李清川今天很高兴。北境送来捷报,王恕打了一场漂亮仗,歼敌五千,蛮子退回了漠北,短时间内不会再来了。他看完捷报,当即让周蘅去温了一壶酒。沈旧池从禁军衙门回来的时候,他已经喝了半壶,脸红得像煮熟的虾,眼睛亮得像两盏灯。
“尚延!”他看见沈旧池,眼睛更亮了,像见了鱼的猫,“你过来!坐!”
沈旧池走过去,在他旁边坐下。
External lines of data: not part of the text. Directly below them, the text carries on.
open Sys2Proof.Claims in
/-- R197, R200, R243, R247-R249, R253, R254, Tables 11-5 and 11-6: WEFT queues its descriptor under a token, and waits while the queue is full; the entry of the highest-ranked
context starts where no op runs, or is rejected with LAST_REJECT and a token done 0b01 or a ring halted; an op that has ended completes its token with
OK, or 0b01 or 0b10, or lets its packet go on. -/
def Obligations.Weft_ops_are_queued_started_and_ended : Prop :=
  ∀ (s : State) (sp : Fin 64), running s = true →
    let r := 0x100000 + 0x1000 * sp.val
    let stat := C (r + 0x300)
    (∀ (p : PlyId) (w : W64) (y : Ply) (pc pa l : Nat) (un : Bool) (u : State), p.spindle = sp → Issues s p w [wA w] y pc → wOp w = 0xB0 →
        pair64 y.vregs (wA w) = true → (lanesOf (y.guardMask w (y.issuers pc))).head? = some l → pairAt y (wA w) l < 2 ^ 48 →
        pairAt y (wA w) l % 64 = 0 → ((y.tokens[wMod w % 8]?).map (fun t => t.busy)).getD false = false → ¬ storesWait y → ¬ acquireWaits y →
      ((weftEntries s sp).length < 8 → Machine.translate (flyUnit (plyKey p)) y.owner.ctx (pairAt y (wA w) l) .read false s = (.ok pa un, u) →
          poisoned u pa 64 = false →
        ∃ (v : State) (y' : Ply) (o : WeftOp), exec (.weft p w) s = .next v ∧ o.ctx = y.owner.ctx ∧ o.owner = .token y.uid (wMod w % 8) ∧ o.desc = memRead u pa 64
          ∧ o.addr = pairAt y (wA w) l ∧ o.block = 0 ∧ o.bad = false ∧ o.stop = false
          ∧ Issued (weftPush sp o u) v p y { y with tokens := setAt y.tokens (wMod w % 8) ⟨true, 0⟩ } y' pc (fun _ => pc + 8)
          ∧ v.weft.queue = s.weft.queue ++ [(sp.val, o)] ∧ v.fld ⟨stat, 26, 23⟩ = (weftEntries s sp).length + 1)
      ∧ (8 ≤ (weftEntries s sp).length → Ends (.weft p w) s fun v => v.weft = s.weft ∧ v.mem = s.mem
          ∧ ∃ y', plyAt v (plyKey p) = some y' ∧ y'.pcs = y.pcs ∧ y'.tokens = y.tokens ∧ y'.stalled = true))
    ∧ (∀ o : WeftOp, Sparse.find s.weft.running sp.val = none → (sp.val, o) ∈ s.weft.queue →
        (s.fld (fQState o.ctx) = 1 ∨ s.fld (fQState o.ctx) = 2 ∨ s.fld (fQState o.ctx) = 6) →
        (∀ x ∈ weftEntries s sp, x = o ∨ rankOf s x.ctx < rankOf s o.ctx) → (weftEntries s sp).Nodup →
      ((o.started = true ∨ weftReject s sp o.ctx o.desc = 0) → Ends (.weftOpStart sp) s fun u =>
        Sparse.find u.weft.running sp.val = some { o with started := true } ∧ weftEntries u sp = (weftEntries s sp).erase o
          ∧ u.flag ⟨stat, 31, 31⟩ = true ∧ u.fld ⟨stat, 30, 27⟩ = o.ctx % 16 ∧ u.fld ⟨stat, 15, 0⟩ = o.block % 65536
          ∧ RegsKept s u [stat] ∧ u.mem = s.mem ∧ u.fly = s.fly)
      ∧ (∀ code, o.started = false → weftReject s sp o.ctx o.desc = code → code ≠ 0 → Room s 0x0E1 →
        (∀ (uid t k : Nat) (y : Ply), o.owner = .token uid t → placeOf s uid = some k → plyAt s k = some y → y.uid = uid → Ends (.weftOpStart sp) s fun u =>
          plyAt u k = some { y with tokens := setAt y.tokens t ⟨false, 1⟩ } ∧ weftEntries u sp = (weftEntries s sp).erase o
            ∧ u.fld ⟨stat, 22, 19⟩ = code ∧ Logs s u 4 0x0E1 o.ctx (sp.val * 1024) (o.addr / 64 * 64 + code) ∧ RegsKept s u [stat] ∧ u.mem = s.mem)
        ∧ (∀ c i, c < 16 → o.owner = .packet c i → (ctxQ s c).halted = [] → Ends (.weftOpStart sp) s fun u =>
          u.fld ⟨stat, 22, 19⟩ = code ∧ u.fld (fQState c) = 6 ∧ u.fld (fQError c) = 2 ∧ (ctxQ u c).halted = [(i, 2)]
            ∧ u.flag ⟨C 0x20408, c, c⟩ = true ∧ IntSet u 21 ∧ weftEntries u sp = (weftEntries s sp).erase o)))
    ∧ (Sparse.find s.weft.running sp.val ≠ none ∨ weftEntries s sp = [] → Idle (.weftOpStart sp) s)
    ∧ (∀ o : WeftOp, Sparse.find s.weft.running sp.val = some o →
      let nb := fieldAt o.desc 10 2 / min (fieldAt o.desc 10 2) 8
      let st := if o.bad then 2 else if o.stop then 1 else 0
      let counted := fun (u : State) => counter u (r + 0x340)
        = if s.flag ⟨C r, 1, 1⟩ && !s.flag ⟨C 0xD0040, 0, 0⟩ then (counter s (r + 0x340) + 1) % 2 ^ 64 else counter s (r + 0x340)
      ((o.bad = true ∨ o.stop = true ∨ nb ≤ o.block) →
        (∀ (uid t k : Nat) (y : Ply), o.owner = .token uid t → placeOf s uid = some k → plyAt s k = some y → y.uid = uid → Ends (.weftOpEnd sp) s fun u =>
          Sparse.find u.weft.running sp.val = none ∧ plyAt u k = some { y with tokens := setAt y.tokens t ⟨false, st⟩ } ∧ u.flag ⟨stat, 31, 31⟩ = false
            ∧ counted u ∧ RegsKept s u [stat, C (r + 0x340), C (r + 0x344)] ∧ u.weft.queue = s.weft.queue ∧ u.mem = s.mem)
        ∧ (∀ c i p, c < 16 → o.owner = .packet c i → packetOf s c i = some p → p.status = 0 →
          (st ≠ 0 → Ends (.weftOpEnd sp) s fun u => Sparse.find u.weft.running sp.val = none
            ∧ packetOf u c i = some { p with ended := true, status := if st = 1 then 2 else 6 })
          ∧ (st = 0 → fieldAt p.bytes 24 4 ≤ p.cursor + 1 → Ends (.weftOpEnd sp) s fun u => Sparse.find u.weft.running sp.val = none
            ∧ packetOf u c i = some { p with cursor := p.cursor + 1, ended := true })
          ∧ (st = 0 → p.cursor + 1 < fieldAt p.bytes 24 4 → fieldAt p.bytes 28 1 = sp.val → (weftEntries s sp).length < 8 → (ctxQ s c).faulted = false →
              plainAt s c (fieldAt p.bytes 16 6 + 64 * (p.cursor + 1)) 64 → Ends (.weftOpEnd sp) s fun u =>
            packetOf u c i = some { p with cursor := p.cursor + 1 } ∧ ∃ x : WeftOp, weftEntries u sp = weftEntries s sp ++ [x]
              ∧ x.owner = .packet c i ∧ x.desc = memRead s (fieldAt p.bytes 16 6 + 64 * (p.cursor + 1)) 64 ∧ x.block = 0)))
      ∧ ((o.bad = false ∧ o.stop = false ∧ o.block < nb) → Idle (.weftOpEnd sp) s))
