/-! ### setCounter changes registers alone -/

@[simp] theorem setCounter_pending (off v : Nat) (s : State) : (setCounter off v s).pending = s.pending := rfl
@[simp] theorem setCounter_free (off v : Nat) (s : State) : (setCounter off v s).free = s.free := rfl
@[simp] theorem setCounter_core (off v : Nat) (s : State) : (setCounter off v s).core = s.core := rfl
@[simp] theorem setCounter_host (off v : Nat) (s : State) : (setCounter off v s).host = s.host := rfl
@[simp] theorem setCounter_boot (off v : Nat) (s : State) : (setCounter off v s).boot = s.boot := rfl
@[simp] theorem setCounter_trim (off v : Nat) (s : State) : (setCounter off v s).trim = s.trim := rfl
@[simp] theorem setCounter_log (off v : Nat) (s : State) : (setCounter off v s).log = s.log := rfl
@[simp] theorem setCounter_mmu (off v : Nat) (s : State) : (setCounter off v s).mmu = s.mmu := rfl
@[simp] theorem setCounter_q (off v : Nat) (s : State) : (setCounter off v s).q = s.q := rfl
@[simp] theorem setCounter_fly (off v : Nat) (s : State) : (setCounter off v s).fly = s.fly := rfl
@[simp] theorem setCounter_mem (off v : Nat) (s : State) : (setCounter off v s).mem = s.mem := rfl
@[simp] theorem setCounter_weft (off v : Nat) (s : State) : (setCounter off v s).weft = s.weft := rfl
@[simp] theorem setCounter_ray (off v : Nat) (s : State) : (setCounter off v s).ray = s.ray := rfl
@[simp] theorem setCounter_ras (off v : Nat) (s : State) : (setCounter off v s).ras = s.ras := rfl
@[simp] theorem setCounter_disp (off v : Nat) (s : State) : (setCounter off v s).disp = s.disp := rfl
@[simp] theorem setCounter_touch (off v : Nat) (s : State) : (setCounter off v s).touch = s.touch := rfl
@[simp] theorem setCounter_cam (off v : Nat) (s : State) : (setCounter off v s).cam = s.cam := rfl
@[simp] theorem setCounter_aud (off v : Nat) (s : State) : (setCounter off v s).aud = s.aud := rfl
@[simp] theorem setCounter_peer (off v : Nat) (s : State) : (setCounter off v s).peer = s.peer := rfl
@[simp] theorem setCounter_reel (off v : Nat) (s : State) : (setCounter off v s).reel = s.reel := rfl
@[simp] theorem setCounter_dbg (off v : Nat) (s : State) : (setCounter off v s).dbg = s.dbg := rfl
@[simp] theorem setCounter_pwr (off v : Nat) (s : State) : (setCounter off v s).pwr = s.pwr := rfl

/-! ### State.setFlds changes registers alone -/

@[simp] theorem State.setFlds_pending (s : State) (l : List (Fld × Nat)) : (s.setFlds l).pending = s.pending := by
  induction l generalizing s with
  | nil => rfl
  | cons e t ih => exact ih _
@[simp] theorem State.setFlds_free (s : State) (l : List (Fld × Nat)) : (s.setFlds l).free = s.free := by
  induction l generalizing s with
  | nil => rfl
  | cons e t ih => exact ih _
@[simp] theorem State.setFlds_core (s : State) (l : List (Fld × Nat)) : (s.setFlds l).core = s.core := by
  induction l generalizing s with
  | nil => rfl
  | cons e t ih => exact ih _
@[simp] theorem State.setFlds_host (s : State) (l : List (Fld × Nat)) : (s.setFlds l).host = s.host := by
  induction l generalizing s with
  | nil => rfl
  | cons e t ih => exact ih _
@[simp] theorem State.setFlds_boot (s : State) (l : List (Fld × Nat)) : (s.setFlds l).boot = s.boot := by
  induction l generalizing s with
  | nil => rfl
  | cons e t ih => exact ih _
@[simp] theorem State.setFlds_trim (s : State) (l : List (Fld × Nat)) : (s.setFlds l).trim = s.trim := by
  induction l generalizing s with
  | nil => rfl
  | cons e t ih => exact ih _
@[simp] theorem State.setFlds_log (s : State) (l : List (Fld × Nat)) : (s.setFlds l).log = s.log := by
  induction l generalizing s with
  | nil => rfl
  | cons e t ih => exact ih _
@[simp] theorem State.setFlds_mmu (s : State) (l : List (Fld × Nat)) : (s.setFlds l).mmu = s.mmu := by
  induction l generalizing s with
  | nil => rfl
  | cons e t ih => exact ih _
@[simp] theorem State.setFlds_q (s : State) (l : List (Fld × Nat)) : (s.setFlds l).q = s.q := by
  induction l generalizing s with
  | nil => rfl
  | cons e t ih => exact ih _
@[simp] theorem State.setFlds_fly (s : State) (l : List (Fld × Nat)) : (s.setFlds l).fly = s.fly := by
  induction l generalizing s with
  | nil => rfl
  | cons e t ih => exact ih _
@[simp] theorem State.setFlds_mem (s : State) (l : List (Fld × Nat)) : (s.setFlds l).mem = s.mem := by
  induction l generalizing s with
  | nil => rfl
  | cons e t ih => exact ih _
@[simp] theorem State.setFlds_weft (s : State) (l : List (Fld × Nat)) : (s.setFlds l).weft = s.weft := by
  induction l generalizing s with
  | nil => rfl
  | cons e t ih => exact ih _
@[simp] theorem State.setFlds_ray (s : State) (l : List (Fld × Nat)) : (s.setFlds l).ray = s.ray := by
  induction l generalizing s with
  | nil => rfl
  | cons e t ih => exact ih _
@[simp] theorem State.setFlds_ras (s : State) (l : List (Fld × Nat)) : (s.setFlds l).ras = s.ras := by
  induction l generalizing s with
  | nil => rfl
  | cons e t ih => exact ih _
@[simp] theorem State.setFlds_disp (s : State) (l : List (Fld × Nat)) : (s.setFlds l).disp = s.disp := by
  induction l generalizing s with
  | nil => rfl
  | cons e t ih => exact ih _
@[simp] theorem State.setFlds_touch (s : State) (l : List (Fld × Nat)) : (s.setFlds l).touch = s.touch := by
  induction l generalizing s with
  | nil => rfl
  | cons e t ih => exact ih _
@[simp] theorem State.setFlds_cam (s : State) (l : List (Fld × Nat)) : (s.setFlds l).cam = s.cam := by
  induction l generalizing s with
  | nil => rfl
  | cons e t ih => exact ih _
@[simp] theorem State.setFlds_aud (s : State) (l : List (Fld × Nat)) : (s.setFlds l).aud = s.aud := by
  induction l generalizing s with
  | nil => rfl
  | cons e t ih => exact ih _
@[simp] theorem State.setFlds_peer (s : State) (l : List (Fld × Nat)) : (s.setFlds l).peer = s.peer := by
  induction l generalizing s with
  | nil => rfl
  | cons e t ih => exact ih _
@[simp] theorem State.setFlds_reel (s : State) (l : List (Fld × Nat)) : (s.setFlds l).reel = s.reel := by
  induction l generalizing s with
  | nil => rfl
  | cons e t ih => exact ih _
@[simp] theorem State.setFlds_dbg (s : State) (l : List (Fld × Nat)) : (s.setFlds l).dbg = s.dbg := by
  induction l generalizing s with
  | nil => rfl
  | cons e t ih => exact ih _
@[simp] theorem State.setFlds_pwr (s : State) (l : List (Fld × Nat)) : (s.setFlds l).pwr = s.pwr := by
  induction l generalizing s with
  | nil => rfl
  | cons e t ih => exact ih _

/-! ### Lists -/

/-- The element at one position of a list after setAt. -/
theorem getElem?_setAt {α : Type} (l : List α) (i j : Nat) (x : α) :
    (setAt l i x)[j]? = if i = j ∧ i < l.length then some x else l[j]? := by
  induction l generalizing i j with
  | nil => simp [setAt]
  | cons h t ih =>
    cases i with
    | zero => cases j <;> simp [setAt]
    | succ i =>
      cases j with
      | zero => simp [setAt]
      | succ j => simp [setAt, ih]

@[simp] theorem length_setAt {α : Type} (l : List α) (i : Nat) (x : α) : (setAt l i x).length = l.length := by
  induction l generalizing i with
  | nil => rfl
  | cons h t ih => cases i <;> simp [setAt, ih]

end Sys2Proof.Machine
end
李清川拿起酒壶,给他倒了一碗,倒得太满,酒溢出来,顺着碗壁流到桌上,滴在地上。猫凑过来舔了一口,嫌弃地走了。
“喝!”李清川端起碗,碰了一下沈旧池的碗,发出清脆的一声响。他一口气喝了半碗,放下碗,长长地吐了一口气,然后靠在沈旧池肩上,把脸埋进他肩窝里。头发蹭着沈旧池的下巴,痒痒的。
“陛下醉了。”
“没有。朕高兴。”李清川从他肩窝里抬起头,眼睛亮亮的,红红的,分不清是酒意还是别的什么。“王恕打赢了。蛮子跑了。朕不用再担心西北了。”他看着沈旧池,忽然笑了,笑得眉眼弯弯的,“朕也不用再担心你去了。”
沈旧池的喉咙动了一下。
“你上次去西北,朕每天都睡不着。军报说轻伤,朕想了三天,轻伤是什么?是擦破了一点皮,还是断了骨头?你写信也不说,就说‘臣的伤已经好了’。好了才说,没好的时候呢?”他伸出手,在沈旧池肩上捶了一下,很轻,像猫踩了一脚。“你以后别去了。”
“臣不去了。”
“你说的。”
“臣说的。”
李清川看着他,看了很久。久到烛火跳了好几跳,久到猫从地上跳上桌,蹲在酒壶旁边,舔了舔壶嘴,又嫌弃地走了。
“尚延。”
“在。”
“你亲朕一下。”
沈旧池低下头,在他额头上亲了一下。
“不是那里。”
沈旧池看着他的嘴唇。李清川的耳朵红了,但没有躲。他的脸本来就红,耳朵的红根本看不出来,可沈旧池看见了。沈旧池伸出手,捧住李清川的脸,拇指按在他的颧骨上。李清川的眼睛亮亮的,像月亮落在井水里,像雪花落在手心里,像那年冬天偏殿廊下那惊鸿一瞥。
沈旧池吻了上去。
不是碰一下,是真的吻。唇贴着唇,凉的,软的,带着桂花酒的甜。李清川的手指攥紧了沈旧池的衣领,攥得指节发白。他没有退,也没有躲,就那么攥着,像溺水的人抓住最后一根浮木。沈旧池的手从他脸上滑到后颈,手指插进他的头发里,把他带近了些。李清川的呼吸乱了,嘴唇微微张开,沈旧池的舌尖探进去,尝到了桂花酒的甜,还有一点点辣,分不清是酒还是别的什么。李清川的手指从他衣领滑到他肩上,又滑到他后颈,环住了他的脖子。两个人越靠越近,近到胸膛贴在一起,近到能感觉到彼此的心跳。
过了很久,沈旧池退开一点。额头抵着额头,呼吸都乱了,混在一起,分不清是谁的。
“陛下该歇了。”沈旧池的声音哑得厉害。
“不歇。”
“那再亲一会儿?”
李清川的耳朵红透了。他把脸埋进沈旧池胸口,声音闷闷的。
“亲。”
沈旧池的嘴角弯了一下。他低下头,又吻住了李清川。猫从桌上跳下来,蹭了蹭两个人的靴子,没人理它。它蹲在旁边仰着头看了很久,打了个哈欠,趴在两人脚边,把脸埋进尾巴里,睡着了。